FW: Looking ahead, what structural or market conditions do you expect will most influence the next wave of M&A-related activism, including hostile or contested approaches?
Pierson: The next wave of M&A-related activism – especially hostile or contested approaches – will be driven by stronger equity markets, changing regulations, distressed opportunities and more advanced activist tactics. Activists will lean harder into M&A situations, as they are emboldened by improved dealmaking conditions, a universal proxy card and heightened sponsor appetite. Rising equity markets have historically inspired activists by increasing their assets under management. The universal proxy card has lowered the costs associated with contested situations, making them more viable. Activists are increasingly aligning with private equity sponsors to gain added leverage in their campaigns, and companies facing operational underperformance will continue to be prime targets of activism. In addition, activists are now employing more sophisticated digital strategies, such as multimedia campaigns, causing faster public escalation without the cost or delay associated with private engagement. These factors will collectively contribute to a surge in sponsor-led activity and create conditions in which activists will feel increasingly empowered to push for sales, breakups and contested transactions.
Etelvina Martinez has been in the field of corporate governance since 2003 and has worked with issuers and institutional investors in the US and several international markets. She can be contacted by email: emartinez@allianceadvisors.com.

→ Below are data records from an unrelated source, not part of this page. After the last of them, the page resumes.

-- ==== Sys2Proof/Laws/PerInstr.lean ====
section
/-! SUPPORT. The facts stated per instruction (LAWS.json): every command is well formed, since its one
operand is a byte of any value (30_encoding.md R93). -/

namespace Sys2Proof.Laws

/-- The command is well formed. -/
def IsWellFormed.Statement (i : Instr) : Prop := i.wf = true

theorem IsWellFormed.crcInit : IsWellFormed.Statement .crcInit := by
  unfold IsWellFormed.Statement; decide

theorem IsWellFormed.crcByte (imm8 : Byte) : IsWellFormed.Statement (.crcByte imm8) := by
  simp [IsWellFormed.Statement, Instr.wf, Instr.fields, CmdFields.wf, CmdFields.opcAssigned,
    CmdFields.immAllowed, CmdFields.rsvZero, assignedOpcodes, immOpcodes]

theorem IsWellFormed.crcBuf : IsWellFormed.Statement .crcBuf := by
  unfold IsWellFormed.Statement; decide

theorem IsWellFormed.validate : IsWellFormed.Statement .validate := by
  unfold IsWellFormed.Statement; decide

theorem IsWellFormed.segDecode (imm8 : Byte) : IsWellFormed.Statement (.segDecode imm8) := by
  simp [IsWellFormed.Statement, Instr.wf, Instr.fields, CmdFields.wf, CmdFields.opcAssigned,
    CmdFields.immAllowed, CmdFields.rsvZero, assignedOpcodes, immOpcodes]

theorem IsWellFormed.decodePayload : IsWellFormed.Statement .decodePayload := by
  unfold IsWellFormed.Statement; decide

theorem IsWellFormed.parse : IsWellFormed.Statement .parse := by
  unfold IsWellFormed.Statement; decide

end Sys2Proof.Laws
end

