/-- A completion meets the invariant when its results are legal and the data it leaves is. -/
theorem inv_complete {s : State} {r : Results} (hd : s.DataInv) (hr : r.Legal) : (complete s r).Inv :=
  { hd, hr with
    busy_eq_inflight := rfl
    busy_not_done := fun h => nomatch h
    results_need_done := fun h => nomatch h }

/-- An acceptance meets the invariant whatever `STATUS` was (10_state.md R24). -/
theorem inv_acceptCommand {s : State} (w : Word32) (hd : s.DataInv) : (acceptCommand w s).Inv :=
  { hd with
    busy_eq_inflight := rfl
    busy_not_done := fun _ => rfl
    results_need_done := fun _ => rfl
    err_alone := fun h => absurd rfl h
    result_checked := fun h => nomatch h
    height_result := fun h => nomatch h
    unknown_checked := fun h => nomatch h }

theorem inv_reset : State.reset.Inv := by constructor <;> decide

/-! The results the commands write. -/

theorem Results.Legal.of_error (code : ErrCode) : Results.Legal { err := code } where
  err_alone _ := rfl
  result_checked h := nomatch h
  height_result h := nomatch h
  unknown_checked h := nomatch h

/-- Diagnostics alone are legal: no error, and nothing that a check has to back. -/
theorem Results.Legal.of_diagnostics (empty unrec : Bool) :
    Results.Legal { emptyPayload := empty, unrecSeen := unrec } where
  err_alone h := absurd rfl h
  result_checked h := nomatch h
  height_result h := nomatch h
  unknown_checked h := nomatch h

/-- A valid verdict has all four of its checks passed (41_validator.md R167). -/
theorem validateCore_checks {s : State} {n : Nat} (h : (validateCore s n).valid = true) :
    (validateCore s n).startOk = true ∧ (validateCore s n).endOk = true
      ∧ (validateCore s n).lenOk = true ∧ (validateCore s n).crcOk = true := by
  obtain ⟨hn, hs, he, hl, hc⟩ := validateCore_valid h
  simp [validateCore_of_readable hn, hs, he, hl, hc]

theorem checkResults_legal (v : Verdict) : (checkResults v).Legal where
  err_alone h := absurd rfl h
  result_checked h := nomatch h
  height_result h := nomatch h
  unknown_checked h := nomatch h

theorem validateResults_legal (s : State) (n : Nat) :
    Results.Legal { checkResults (validateCore s n) with result := (validateCore s n).valid } where
  err_alone h := absurd rfl h
  result_checked h := by
    obtain ⟨hs, he, hl, hc⟩ := validateCore_checks h
    exact ⟨hs, he, hl, hc, rfl⟩
  height_result h := nomatch h
  unknown_checked h := nomatch h

theorem heightResults_legal {s : State} {n : Nat} (hv : (validateCore s n).valid = true)
    (empty unrec : Bool) :
    Results.Legal { checkResults (validateCore s n) with
      result := true, height := true, emptyPayload := empty, unrecSeen := unrec } where
  err_alone h := absurd rfl h
  result_checked _ := by
    obtain ⟨hs, he, hl, hc⟩ := validateCore_checks hv
    exact ⟨hs, he, hl, hc, rfl⟩
  height_result _ := rfl
  unknown_checked h := nomatch h

theorem unknownResults_legal {s : State} {n : Nat} (hv : (validateCore s n).valid = true) :
    Results.Legal { checkResults (validateCore s n) with unknownType := true } where
  err_alone h := absurd rfl h
  result_checked h := nomatch h
  height_result h := nomatch h
  unknown_checked _ := by
    obtain ⟨hs, he, hl, hc⟩ := validateCore_checks hv
    exact ⟨hs, he, hl, hc, rfl, rfl⟩

/-! The data the commands write. -/

/-- A reading of at most 256 bytes fits into `OUT_BUF` (42_decoder.md R193, 10_state.md R36). -/
theorem dataInv_writeReading {s : State} {bs : List Byte} (hd : s.DataInv) (hb : bs.length ≤ 256) :
    (writeReading s (readingOf bs).codes).DataInv := by
  have hl : (readingOf bs).codes.length ≤ 512 := by
    have := (length_flatMap_segChars bs).2
    simp only [readingOf]; omega
  exact { hd with
    outBuf_wf := Memory.wf_setList _ _ _ (by simpa using hl) hd.outBuf_wf
    outLen_le := by
      rw [writeReading_outLen, BitVec.toNat_ofNat, Nat.mod_eq_of_lt (by omega)]; exact hl }

/-- A range that fits holds at most the buffer's 256 bytes (60_exceptions.md R243). -/
theorem length_rangeBytes_le {s : State} (h : rangeError s = false) : (rangeBytes s).length ≤ 256 := by
  have : ¬ 256 < s.argStart.toNat + s.argCount.toNat := by rw [← rangeError_iff, h]; exact Bool.false_ne_true
  rw [rangeBytes, length_frameBytes, operandC]; omega

/-- The payload of a valid frame is at most 250 bytes (30_encoding.md R114). -/
theorem payloadLength_le {s : State} {n : Nat} (h : (validateCore s n).valid = true) :
    (payloadLength s).toNat ≤ 250 := by
  obtain ⟨hn, -, -, hl, -⟩ := validateCore_valid h
  rw [lengthReadable_iff] at hn
  rw [lenOkOf_iff] at hl
  have h4 : (4#8).toNat = 4 := rfl
  have hle : 4#8 ≤ frameByte s 1 := by rw [BitVec.le_def]; omega
  have hp : (payloadLength s).toNat = (frameByte s 1).toNat - 4 := by
    rw [payloadLength, BitVec.toNat_sub_of_le hle, h4]
  omega

/-- The look-up table's codes are the ten digits', and `'?'` stands for every other pattern (R190). -/
theorem segLut_legal (p : BitVec 7) :
    (0x30 ≤ (segLut p).toNat ∧ (segLut p).toNat ≤ 0x39 ∧ recognised p = true)
      ∨ (segLut p = questionMark ∧ recognised p = false) := by
  unfold segLut recognised
  cases h : segTable.lookup p with
  | none => exact .inr ⟨rfl, rfl⟩
  | some c =>
    obtain ⟨pre, post, heq, -⟩ := List.lookup_eq_some_iff.mp h
    have hdigits : ∀ e ∈ segTable, 0x30 ≤ e.2.toNat ∧ e.2.toNat ≤ 0x39 := by simp [segTable]
    obtain ⟨hlo, hhi⟩ := hdigits (p, c) (by simp [heq])
    exact .inl ⟨hlo, hhi, rfl⟩

theorem dataInv_setSegOut {s : State} (hd : s.DataInv) (b : Byte) :
    State.DataInv { s with segOut := ⟨segLut (patternOf b), dpOf b, segUnrec b⟩ } :=
  { hd with
    segOut_legal := by
      obtain ⟨hlo, hhi, hr⟩ | ⟨hq, hr⟩ := segLut_legal (patternOf b)
      · exact .inr (.inl ⟨hlo, hhi, by simp [segUnrec, hr]⟩)
      · exact .inr (.inr ⟨hq, by simp [segUnrec, hr]⟩) }

/-- What PARSE writes of a valid frame before it decodes (42_decoder.md R205). -/
theorem dataInv_setMessage {s : State} {n : Nat} (hd : s.DataInv) (hv : (validateCore s n).valid = true) :
    State.DataInv { writeCrcs s (validateCore s n) with
      msgType := messageType s, payLen := payloadLength s } :=
  { hd with payLen_le := payloadLength_le hv }

/-! Every step keeps the invariant. -/

theorem inv_parseRejected {s : State} (hd : s.DataInv) (v : Verdict) : (parseRejected s v).Inv :=
  inv_complete { hd with outLen_le := Nat.zero_le _, payLen_le := Nat.zero_le _ } (checkResults_legal v)

theorem inv_parseHeight {s : State} {n : Nat} (hd : s.DataInv) (hv : (validateCore s n).valid = true) :
    (parseHeight s (validateCore s n)).Inv := by
  have hp : (frameBytes s 3 (payloadLength s).toNat).length ≤ 256 := by
    rw [length_frameBytes]; have := payloadLength_le hv; omega
  exact inv_complete (dataInv_writeReading (dataInv_setMessage hd hv) hp) (heightResults_legal hv _ _)

theorem inv_parseUnknown {s : State} {n : Nat} (hd : s.DataInv) (hv : (validateCore s n).valid = true) :
    (parseUnknown s (validateCore s n)).Inv :=
  inv_complete { dataInv_setMessage hd hv with outLen_le := Nat.zero_le _ } (unknownResults_legal hv)

theorem inv_exec {i : Instr} {s t : State} (hd : s.DataInv) (h : exec i s = .next t) : t.Inv := by
  rcases exec_next h with ⟨-, rfl⟩ | ⟨_, -, rfl⟩ | ⟨-, -, rfl⟩ | ⟨-, -, rfl⟩ | ⟨-, rfl⟩ | ⟨b, -, rfl⟩
    | ⟨-, hr, rfl⟩ | ⟨-, -, rfl⟩ | ⟨-, hv, -, rfl⟩ | ⟨-, hv, -, rfl⟩
  · exact inv_complete { hd with } (.of_error .none)
  · exact inv_complete { hd with } (.of_error .none)
  · exact inv_complete hd (.of_error .range)
  · exact inv_complete { hd with } (.of_error .none)
  · exact inv_complete { hd with } (validateResults_legal s _)
  · exact inv_complete (dataInv_setSegOut hd b) (.of_diagnostics false _)
  · exact inv_complete (dataInv_writeReading hd (length_rangeBytes_le hr)) (.of_diagnostics _ _)
  · exact inv_parseRejected hd _
  · exact inv_parseHeight hd hv
  · exact inv_parseUnknown hd hv

theorem inv_runCommand {w : Word32} {s t : State} (hd : s.DataInv) (h : runCommand w s = .next t) :
    t.Inv := by
  obtain ⟨_, -, he⟩ | ⟨-, rfl⟩ := runCommand_next h
  · exact inv_exec hd he
  · exact inv_complete hd (.of_error .illegalCmd)

theorem inv_performAccess {s : State} (hs : s.Inv) (a : Access) : (performAccess s a).1.Inv := by
  obtain h | ⟨i, v, hi, h⟩ | ⟨r, v, h⟩ := performAccess_fst_cases s a
  · rwa [h]
  · rw [h]
    exact { hs with frameBuf_wf := Memory.wf_set v hi hs.frameBuf_wf }
  · rw [h]
    obtain ⟨-, hw⟩ | ⟨-, hw⟩ | ⟨-, hw⟩ | hw := writeReg_cases s v r
    · rw [hw]; exact inv_acceptCommand v hs.dataInv
    · rw [hw]; exact { hs with }
    · rw [hw]; exact { hs with }
    · rwa [hw]

theorem inv_hostTurn {s : State} (hs : s.Inv) : (hostTurn s).Inv := by
  obtain h | ⟨op, rest, -, -, h⟩ := hostTurn_cases s
  · rwa [h]
  · rw [h]
    exact { inv_performAccess hs (accessOf op) with }

/-- A reset meets the invariant from any state (70_reset_and_hazards.md R272). -/
theorem inv_resetBlock (ops : List HostOp) (s : State) : (resetBlock ops s).Inv := { inv_reset with }

theorem inv_takeTurn {turn : Turn} {s t : State} (hs : s.Inv) (h : takeTurn turn s = .next t) : t.Inv := by
  obtain ⟨-, rfl⟩ | ⟨-, -, rfl⟩ | ⟨w, -, -, hw⟩ | ⟨ops, -, rfl⟩ := takeTurn_next h
  · exact inv_hostTurn hs
  · exact hs
  · exact inv_runCommand hs.dataInv hw
  · exact inv_resetBlock ops s

theorem inv_step {s t : State} (hs : s.Inv) (h : step s = .next t) : t.Inv := by
  obtain ⟨_, rest, -, ht⟩ | ⟨-, ht⟩ := step_next h
  · have hrest : State.Inv { s with turns := rest } := { hs with }
    exact inv_takeTurn hrest ht
  · exact inv_takeTurn hs ht

/-- Settles O41, by the kinds of turn: the host's access, the completion of a command, or a reset. -/
theorem invariantKeptByEveryStep : Obligations.InvariantKeptByEveryStep := by
  unfold Obligations.InvariantKeptByEveryStep
  intro s t hs h
  exact inv_step hs h

end Sys2Proof.Machine
end

section
/-! PROOFS. What a command may change, and what it depends on: the registers it writes, its inputs, and
`STATUS`. -/

namespace Sys2Proof.Machine

/-! The registers of each command. -/

/-- The registers a command may write (10_state.md R23, R28 to R34). -/
def writtenBy : Instr → List Reg
  | .crcInit => [.crc, .status]
  | .crcByte _ => [.crc, .status]
  | .crcBuf => [.crc, .status]
  | .validate => [.rxCrc, .calcCrc, .status]
  | .segDecode _ => [.segOut, .status]
  | .decodePayload => [.outLen, .status]
  | .parse => [.rxCrc, .calcCrc, .msgType, .payLen, .outLen, .status]

/-- A command changes none but its own registers, on any of the ways it completes. -/
theorem exec_keepsRegsExcept {i : Instr} {s t : State} (h : exec i s = .next t) :
    KeepsRegsExcept (writtenBy i) s t := by
  intro r
  rcases exec_next h with ⟨rfl, rfl⟩ | ⟨_, rfl, rfl⟩ | ⟨rfl | rfl, -, rfl⟩ | ⟨rfl, -, rfl⟩ | ⟨rfl, rfl⟩
    | ⟨_, rfl, rfl⟩ | ⟨rfl, -, rfl⟩ | ⟨rfl, -, rfl⟩ | ⟨rfl, -, -, rfl⟩ | ⟨rfl, -, -, rfl⟩
  all_goals cases r <;> simp [writtenBy, readReg, parseRejected, parseHeight, parseUnknown]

Michael Vogele is a multilingual professional with 25 years of experience providing consultative services on the design and disclosure of governance and compensation topics within global corporate filings. His expertise lies in analysing executive and director compensation structures, evaluating governance practices and modelling proxy voting trends. He can be contacted by email: mvogele@allianceadvisors.com.
Reid Pearson is president of global advisory services at Alliance Advisors and leads its corporate governance practice. He works with clients and partners on a number of proxy issues including solicitation strategy, shareholder engagement, say on pay, equity compensation plans and other corporate governance matters. A respected figure in the field, he is a frequent speaker on corporate governance and equity compensation issues at the National Association of Stock Plan Professionals, National Investor Relations Institute and the Society for Corporate Governance. He can be contacted by email: rpearson@allianceadvisorsllc.com.
George Rubis joined Alliance Advisors as the senior vice president & head of investor intelligence in 2020. He leads the business and product development for ownership insight, market surveillance, investor targeting and perception study programmes. He can be contacted by email: grubis@allianceadvisorsllc.com.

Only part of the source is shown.